Below is my #1 piece of outdoor gear! A 38 Special. I don't leave without it. It's dependable, low maintenace and will shoot 2" groups at 25 yds. It'll fit in my back pocket or fits right into the pocket of my leather jacket when I take the Harley out. My wife is comfortable with and enjoys shooting it. Which also makes me feel better when she's off somewhere.

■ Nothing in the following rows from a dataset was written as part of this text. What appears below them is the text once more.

theorem xuDist (acc : BitVec 3) (fa : BitVec 3) (fb : BitVec 3) (oa : Sel) (ob : Sel) (oc : Sel) (st : Strm) : Statement (.xuDist acc fa fb oa ob oc st) := by
  intro hw k h hk hh
  cases hk
  simp only [Instr.wf, Bool.and_eq_true, Bool.or_eq_true, beq_iff_eq, decide_eq_true_eq] at hw
  refine ok_of _ _ _ { op := 0x04, acc := acc, fa := fa, fb := fb, a := oa.enc, b := ob.enc, c := oc.enc, str := st.str, pm := st.pm, scp := st.scp.enc } ((fun f : SlotF => row false [.acc, .fa, .fb, .a, .b, .c, .str, .pm, .scp] [(f.a, 0, true), (f.b, 0, true), (f.c, 0, true)] (64) <| (Sel.dec f.a).bind fun oa => (Sel.dec f.b).bind fun ob => (Sel.dec f.c).bind fun oc => some (.xuDist f.acc f.fa f.fb oa ob oc f.strm)) { op := 0x04, acc := acc, fa := fa, fb := fb, a := oa.enc, b := ob.enc, c := oc.enc, str := st.str, pm := st.pm, scp := st.scp.enc }) _
    ((SlotF.unpack_pack_xu _).trans rfl) rfl rfl ?_ rfl ?_ rfl ?_ ?_ ?_
  · simpa [row, Instr.holdable] using hh
  · rfl
  · simp [row, selRangeOk, sel64, hw]
  · exact Nat.zero_lt_succ 63
  · simp [row, SlotF.mask, SlotF.strm, mask_eq, hw]

theorem xuTopk (largest : Bool) (i32 : Bool) (acc : BitVec 3) (oa : Sel) (ob : Sel) (st : Strm) : Statement (.xuTopk largest i32 acc oa ob st) := by
  intro hw k h hk hh
  cases hk
  simp only [Instr.wf, Bool.and_eq_true, Bool.or_eq_true, beq_iff_eq, decide_eq_true_eq] at hw
  refine ok_of _ _ _ { op := 0x05, code := (if largest then 1 else 0) ||| (if i32 then 2 else 0), acc := acc, a := oa.enc, b := ob.enc, str := st.str, pm := st.pm, scp := st.scp.enc } ((fun f : SlotF => row false [.code, .acc, .a, .b, .str, .pm, .scp] [(f.a, 0, true), (f.b, 0, true)] (64) <| (topkDec f.code).bind fun lg => (Sel.dec f.a).bind fun oa => (Sel.dec f.b).bind fun ob => some (.xuTopk lg.1 lg.2 f.acc oa ob f.strm)) { op := 0x05, code := (if largest then 1 else 0) ||| (if i32 then 2 else 0), acc := acc, a := oa.enc, b := ob.enc, str := st.str, pm := st.pm, scp := st.scp.enc }) _
    ((SlotF.unpack_pack_xu _).trans rfl) rfl rfl ?_ rfl ?_ rfl ?_ ?_ ?_
  · simpa [row, Instr.holdable] using hh
  · rfl
  · simp [row, selRangeOk, sel64, hw]
  · exact Nat.zero_lt_succ 63
  · cases largest <;> cases i32 <;> simp [row, topkDec, SlotF.strm]

theorem xuAccst (i32 : Bool) (rm : Rm) (acc : BitVec 3) (fa : BitVec 3) (oa : Sel) (st : Strm) : Statement (.xuAccst i32 rm acc fa oa st) := by
  intro hw k h hk hh
  cases hk
  simp only [Instr.wf, Bool.and_eq_true, Bool.or_eq_true, beq_iff_eq, decide_eq_true_eq] at hw
  refine ok_of _ _ _ { op := 0x08, code := rm.enc.setWidth 4 ||| (if i32 then 8 else 0), acc := acc, fa := fa, a := oa.enc, str := st.str, pm := st.pm, scp := st.scp.enc } ((fun f : SlotF => row false [.code, .acc, .fa, .a, .str, .pm, .scp] [(f.a, 0, true)] (64) <| (Rm.dec (f.code.extractLsb' 0 3)).bind fun rm => (Sel.dec f.a).bind fun oa => some (.xuAccst (f.code.getLsbD 3) rm f.acc f.fa oa f.strm)) { op := 0x08, code := rm.enc.setWidth 4 ||| (if i32 then 8 else 0), acc := acc, fa := fa, a := oa.enc, str := st.str, pm := st.pm, scp := st.scp.enc }) _
    ((SlotF.unpack_pack_xu _).trans rfl) rfl rfl ?_ rfl ?_ rfl ?_ ?_ ?_
  · simpa [row, Instr.holdable] using hh
  · rfl
  · simp [row, selRangeOk, sel64, hw]
  · exact Nat.zero_lt_succ 63
  · cases i32 <;> cases rm <;> simp [row, SlotF.strm, Rm.enc, Rm.dec]

theorem xuAccld (acc : BitVec 3) (fa : BitVec 3) (oa : Sel) (st : Strm) : Statement (.xuAccld acc fa oa st) := by
  intro hw k h hk hh
  cases hk
  simp only [Instr.wf, Bool.and_eq_true, Bool.or_eq_true, beq_iff_eq, decide_eq_true_eq] at hw
  refine ok_of _ _ _ { op := 0x09, acc := acc, fa := fa, a := oa.enc, str := st.str, pm := st.pm, scp := st.scp.enc } ((fun f : SlotF => row false [.acc, .fa, .a, .str, .pm, .scp] [(f.a, 0, true)] (64) <| (Sel.dec f.a).bind fun oa => some (.xuAccld f.acc f.fa oa f.strm)) { op := 0x09, acc := acc, fa := fa, a := oa.enc, str := st.str, pm := st.pm, scp := st.scp.enc }) _
    ((SlotF.unpack_pack_xu _).trans rfl) rfl rfl ?_ rfl ?_ rfl ?_ ?_ ?_
  · simpa [row, Instr.holdable] using hh
  · rfl
  · simp [row, selRangeOk, sel64, hw]
  · exact Nat.zero_lt_succ 63
  · simp [row, SlotF.mask, SlotF.strm, mask_eq, hw]

theorem xuAcczr (acc : BitVec 3) (st : Strm) : Statement (.xuAcczr acc st) := by
  intro hw k h hk hh
  cases hk
  refine ok_of _ _ _ { op := 0x0A, acc := acc, str := st.str, pm := st.pm, scp := st.scp.enc } ((fun f : SlotF => row false [.acc, .str, .pm, .scp] [] (64) <| some (.xuAcczr f.acc f.strm)) { op := 0x0A, acc := acc, str := st.str, pm := st.pm, scp := st.scp.enc }) _
    ((SlotF.unpack_pack_xu _).trans rfl) rfl rfl ?_ rfl ?_ rfl ?_ ?_ ?_
  · simpa [row, Instr.holdable] using hh
  · rfl
  · rfl
  · exact Nat.zero_lt_succ 63
  · simp [row, SlotF.mask, SlotF.strm, mask_eq, hw]

theorem xuAccadd (acc : BitVec 3) (acb : BitVec 3) (st : Strm) : Statement (.xuAccadd acc acb st) := by
  intro hw k h hk hh
  cases hk
  refine ok_of _ _ _ { op := 0x0B, acc := acc, acb := acb, str := st.str, pm := st.pm, scp := st.scp.enc } ((fun f : SlotF => row false [.acc, .acb, .str, .pm, .scp] [] (64) <| some (.xuAccadd f.acc f.acb f.strm)) { op := 0x0B, acc := acc, acb := acb, str := st.str, pm := st.pm, scp := st.scp.enc }) _
    ((SlotF.unpack_pack_xu _).trans rfl) rfl rfl ?_ rfl ?_ rfl ?_ ?_ ?_
  · simpa [row, Instr.holdable] using hh
  · rfl
  · rfl
  · exact Nat.zero_lt_succ 63
  · simp [row, SlotF.mask, SlotF.strm, mask_eq, hw]

theorem xuAccscl (acc : BitVec 3) (oc : Sel) (st : Strm) : Statement (.xuAccscl acc oc st) := by
  intro hw k h hk hh
  cases hk
  simp only [Instr.wf, Bool.and_eq_true, Bool.or_eq_true, beq_iff_eq, decide_eq_true_eq] at hw
  refine ok_of _ _ _ { op := 0x0C, acc := acc, c := oc.enc, str := st.str, pm := st.pm, scp := st.scp.enc } ((fun f : SlotF => row false [.acc, .c, .str, .pm, .scp] [(f.c, 0, true)] (64) <| (Sel.dec f.c).bind fun oc => some (.xuAccscl f.acc oc f.strm)) { op := 0x0C, acc := acc, c := oc.enc, str := st.str, pm := st.pm, scp := st.scp.enc }) _
    ((SlotF.unpack_pack_xu _).trans rfl) rfl rfl ?_ rfl ?_ rfl ?_ ?_ ?_
  · simpa [row, Instr.holdable] using hh
  · rfl
  · simp [row, selRangeOk, sel64, hw]
  · exact Nat.zero_lt_succ 63
  · simp [row, SlotF.mask, SlotF.strm, mask_eq, hw]

theorem xuAccmv (acc : BitVec 3) (acb : BitVec 3) (st : Strm) : Statement (.xuAccmv acc acb st) := by
  intro hw k h hk hh
  cases hk
  refine ok_of _ _ _ { op := 0x0D, acc := acc, acb := acb, str := st.str, pm := st.pm, scp := st.scp.enc } ((fun f : SlotF => row false [.acc, .acb, .str, .pm, .scp] [] (64) <| some (.xuAccmv f.acc f.acb f.strm)) { op := 0x0D, acc := acc, acb := acb, str := st.str, pm := st.pm, scp := st.scp.enc }) _
    ((SlotF.unpack_pack_xu _).trans rfl) rfl rfl ?_ rfl ?_ rfl ?_ ?_ ?_
  · simpa [row, Instr.holdable] using hh
  · rfl
  · rfl
  · exact Nat.zero_lt_succ 63
  · simp [row, SlotF.mask, SlotF.strm, mask_eq, hw]

theorem xuAcctr (acc : BitVec 3) (acb : BitVec 3) (st : Strm) : Statement (.xuAcctr acc acb st) := by
  intro hw k h hk hh
  cases hk
  refine ok_of _ _ _ { op := 0x0E, acc := acc, acb := acb, str := st.str, pm := st.pm, scp := st.scp.enc } ((fun f : SlotF => row false [.acc, .acb, .str, .pm, .scp] [] (64) <| some (.xuAcctr f.acc f.acb f.strm)) { op := 0x0E, acc := acc, acb := acb, str := st.str, pm := st.pm, scp := st.scp.enc }) _
    ((SlotF.unpack_pack_xu _).trans rfl) rfl rfl ?_ rfl ?_ rfl ?_ ?_ ?_
  · simpa [row, Instr.holdable] using hh
  · rfl
  · rfl
  · exact Nat.zero_lt_succ 63
  · simp [row, SlotF.mask, SlotF.strm, mask_eq, hw]
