theorem exec_operationCompletion_store (hk : o.kind = .store) (hd : o.done = false) (hi : o.issued = true) (hr : o.readyAt ≤ s.clock)
    (hv : ∀ w ∈ s.views, w.op ≠ id) : exec (.operationCompletion id) s =
      .next (((s.performViews (coreOf z) id 4).releaseMse z id).updTeam z fun t => t.complete id 4) := by
  have hmay : s.mayComplete z t o = true := by
    simp only [State.mayComplete, hi, hd, hk, ha, decide_eq_true hr, List.isEmpty_nil, Bool.not_false, Bool.and_self]
  have hwidth : s.doneWidth id o.scp = 4 := by
    rw [State.doneWidth, if_neg]
    simpa using hv
  have hkind : (OpKind.store == OpKind.mpost) = false := by decide
  show execOperationCompletion id s = _
  unfold execOperationCompletion
  simp only [hf, hd, hk, hi, hmay, hwidth, hkind, State.performFar_noAccess hf ha, beq_self_eq_true, Bool.and_self, Bool.not_true,
    Bool.false_eq_true, if_false, if_true]

end

/-! ## Tasks and walks (R209, R284) -/

theorem exec_taskPostAccept {s u : State} {id z : Nat} {t : Team} {o : MemOp} (hf : s.findOp id = some (z, t, o)) (hk : o.kind = .cpost)
    (hd : o.done = false) (hi : o.issued = true) (hp : t.predsDone o.preds o.scp = true)
    (hu : s.taskPost t.launch o.data o.dataP = some u) :
    exec (.taskPostAccept id) s = .next (u.updTeam z fun t => t.complete id 4) := by
  have hkind : (OpKind.cpost != OpKind.cpost) = false := by decide
  show execTaskPostAccept id s = _
  unfold execTaskPostAccept
  simp only [hf, hk, hkind, hd, hi, hp, hu, Bool.not_true, Bool.or_self, Bool.false_eq_true, if_false]

theorem exec_translationWalk {s : State} {core z : Nat} {asid : BitVec 16} {va : Word} {acc : AccKind} {t : Team} {w : WalkRes}
    (ht : s.teams.find? (fun x => coreOf x.1 == core && x.2.asid == asid) = some (z, t)) (hva : va.toNat < 2 ^ 57)
    (hw : s.walk (core / 128) asid va.toNat 4 t.root = .ok w) (ha : w.e.allow acc = none) :
    exec (.translationWalk core asid va acc) s = .next (s.useXlat core w) := by
  show execTranslationWalk core asid va acc s = _
  unfold execTranslationWalk
  simp only [ht, hw, ha, Nat.not_le.mpr hva, Option.isNone_none, if_false, if_true]

/-! ## Banks (R258) -/

/-- A bank's only requester is chosen; nothing is denied, and its own rows are served, not those of a remote access. -/
theorem exec_bankArbitration {s : State} {core bank r : Nat} {c : CoreSt} (hc : s.cores.get? core = some c)
    (hp : s.pendingAt core bank c = [r]) (hrow : ∃ x ∈ c.breq, x.1 = bank ∧ x.2.1 = r)
    (hat : c.bankAt.get bank ≠ BitVec.ofNat 64 (s.clock + 1)) (hch : s.bankChoice core bank c [r] = some r)
    (hw : s.wholeAt core bank c r = true) : exec (.bankArbitration core bank) s = .next (s.updCore core fun c' => { c' with
      bankAt := c'.bankAt.set bank (BitVec.ofNat 64 (s.clock + 1)), deny := c.deny.set (8 * bank + r) 0,
      bank := c'.bank.put bank (r :: (c'.bank.getD bank []).filter fun x => x != r), breq := takeRows c'.breq bank r }) := by
  have hwon : (s.bankChoice core bank c [r]).filter (fun r => s.wholeAt core bank c r) = some r := by
    rw [hch, Option.filter_some, if_pos hw]
  have hlost : [r].filter (fun r' => some r' != some r) = [] := by simp
  have hown : (c.breq.all fun x => !(x.1 == bank && some x.2.1 == some r)) = false := by
    obtain ⟨x, hx, hb, hr⟩ := hrow
    exact List.all_eq_false.mpr ⟨x, hx, by simp [hb, hr]⟩
  show execBankArbitration core bank s = _
  unfold execBankArbitration
  simp only [hc, hp, hwon, hlost, hown, beq_eq_false_iff_ne.mpr hat, List.isEmpty_cons, List.foldl_nil, List.any_nil, Option.map_some,
    Option.getD_some, Bool.or_self, Bool.false_and, Bool.false_eq_true, if_false]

Best money I've ever spent on a pistol.

Jay


----------



## puntgun (Jan 4, 2007)

Leinad derringers shoots a .410 or a .45, but the best thing I have found for snakes is a stick


----------



## Lostoutlaw (Jan 4, 2007)

puntgun said:


> Leinad derringers shoots a .410 or a .45, but the best thing I have found for snakes is a stick



Puntgun thanks for the picture,cause dat is the one for sure but keep it 10 feet close for sure


----------



## TENPOINT (Jan 5, 2007)

Bond arms snake slayer works great. Well made shots 45 or 410. It is not cheap but will do the job. It has enough weight to handle the recoil. I no longer will shot 357 rat shot at snakes, have seen too many shake it off! They do not with this pistol.


----------



## patchestc (Jan 5, 2007)

very interesting comments, makes me want to go out and buy a snake gun.  i had a black snake run at me with his mouth open this deer season.  he veered off and went away, but it was exciting.


----------



## Slingblade (Jan 6, 2007)

That ole black snake wuz just funnin' with you.  He'd probably heard through the grapevine about some folks runnin and screamin like a girl at the very sight of a snake.


----------



## doates (Jan 12, 2007)

Buy you what ever pistol you want then go to the local gun store and ask for "rat shot" . Trust me that shell will do the trick.


----------